Data-centric AI (DCAI)

Introduction

Model-centric AI is the paradigm taught in most ML classes and revolves around producing the best model given a clean, well-curated dataset. In contrast, Data-centric AI involves systematically engineering data to build better AI systems.

Data-centric AI can come in two forms:

algorithms that understand data and use that information to improve models
algorithms that modify data to improve ML models.

Examples of this include curriculum learning (training on ‘easy’ data first), and confident learning (filtering mislabeled data).

Steps to Supervised Learning

Recall that model-centric AI is focused on creating the best model for a particular dataset, while datacentric AI is focused on producing the best dataset to feed an ML model. In order to deploy the most effective supervised learning systems, it is important that you do both. This data-centric AI pipe can look something like this:

Analyze the data and fix any fundamental problems. Then, transform it into ML-appropriate.
Create a base ML model using the correctly formatted dataset.
This model can be used to improve your dataset ( techniques covered in this class).
You can try different modeling techniques to improve your model using the improved data and get the best possible model.

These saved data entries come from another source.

/-- A single element that may be saved at once is saved. -/
theorem State.saveReady_elem (hfl : c.fl = 0) (htgt : c.tgt ≠ allTargets)
    (hmay : ((s.spillDie d c.colour).saveGates d c.colour).maySave d c.tgt = true) :
    ((s.saveReady d c [c.tgt]).elem (elemKey d c.tgt)).cut = .saved ∧
      ((s.saveReady d c [c.tgt]).elem (elemKey d c.tgt)).configured = false := by
  have heq : s.saveReady d c [c.tgt] = ((s.spillDie d c.colour).saveGates d c.colour).saveElement d c.opd c.tgt := by
    unfold State.saveReady State.saveElemsAt
    dsimp only
    rw [if_neg (by simp [hfl]), if_neg htgt, List.foldl_cons, List.foldl_nil, if_pos hmay]
  rw [heq, State.saveElement_elem]
  exact ⟨rfl, rfl⟩

/-- A single memory actor that may be saved at once is saved. -/
theorem State.saveReady_ma (hfl : c.fl = 1)
    (hmay : ((s.spillDie d c.colour).saveGates d c.colour).maySaveMa d c.tgt = true) :
    ((s.saveReady d c [c.tgt]).ma (maKey d c.tgt)).saved = true ∧
      ((s.saveReady d c [c.tgt]).ma (maKey d c.tgt)).st = .unconfigured := by
  have heq : s.saveReady d c [c.tgt] = ((s.spillDie d c.colour).saveGates d c.colour).saveMa d c.opd c.tgt := by
    unfold State.saveReady State.saveMasAt
    dsimp only
    rw [if_pos (by simp [hfl]), List.foldl_cons, List.foldl_nil, if_pos hmay]
  rw [heq, State.saveMa_ma]
  exact ⟨rfl, rfl⟩

end

section
variable {s : State} {die ticket d : Nat} {c : Cmd} {l : List Nat} (h : Issued s die ticket c d)
include h

/-- The state in which a save's targets are saved: the areas of the colour stand where the command puts them. -/
def State.saveBegun (s : State) (die ticket d : Nat) (c : Cmd) : State :=
  (taken s die ticket).setStaging d c.colour { s.staging d c.colour with area := c.opd }

theorem stateSave_performs (hcode : c.code = 0x13) (hfl : c.fl < 2) (harg : c.arg = 0) (hopd : c.opd < 2 ^ 36)
    (halign : c.opd % 4096 = 0) (hl : s.saveTargets d c = .places l) {P : State → Prop}
    (hP : P ((s.saveBegun die ticket d c).saveReady d c l)) :
    Performs (.stateSave die ticket) s die ticket (areaSize * l.length) l P := by
  refine performs_of_issued h (show execStateSave die ticket s = _ from rfl) (by simp [hcode])
    (by simp only [hfl, harg, hopd, decide_true, Bool.and_self]) ?_ hP
  have hl' : (taken s die ticket).saveTargets d c = .places l := hl
  simp only [hl']
  rw [if_neg (not_not_intro halign)]
  rfl

end

/-! ## STATE.LOAD -/

section
variable (s : State)

theorem State.loadSeqs_outsideTraffic (k : Nat) (m : Mem) : (s.loadSeqs k m).outsideTraffic = s.outsideTraffic := by
  unfold State.loadSeqs
  dsimp only
  rw [foldl_outsideTraffic (by intros; rfl), foldl_outsideTraffic (by intros; rfl)]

Despite tempting temptation, don't skip Step 2 through Step 4. You can repeat Steps 3-4 multiple times to deploy the most effective ML systems.

Examples

This field covers the following methods:

Outlier detection and removal (handling unusual examples in the dataset)
Correction and error detection (handling incorrect labels/values in the dataset).
Establishing consensus (determining truth among many crowdsourced annotations).
Data augmentation (adding examples of data to encode prior information)
Feature engineering and Selection (manipulating the way data are represented).
Active learning (selecting most informative data to label next).
Curriculum Learning (Ordering the data in a dataset from easiest to most difficult)
Recent high-profile examples of ML applications clearly show how reliability of ML model deployed in real-world depend on training data.

OpenAI stated openly that errors in data and labels were the main problem in training famous ML models such as Dall-E, GPT-3 and ChatGPT. These are stills from the demo of DallE 2.

Tesla was able to produce autonomous driving systems that are far more advanced than comparable competitors by using model-assisted data improvement (Step 3). The key to this success is the Data Engine. These slides are from Andrej Karpathy (Tesla Director of AI 2021).

Reasons for Data-centric AI

In the US, data quality problems cost $3 trillion per year. It is difficult to guarantee data quality in large datasets without using algorithms. ChatGPT, a ML system that relies on human feedback to correct shortcomings arising out of low-quality training data has used ChatGPT as an example. However, automated methods are required to ensure that ML models are trained using clean data. Recent research has highlighted the importance of data-centric AI. This is an approach that uses simple methods to change the dataset and creates more accurate models. This course will teach you how to improve any ML model using its data. It can be used to train and supervised ML models.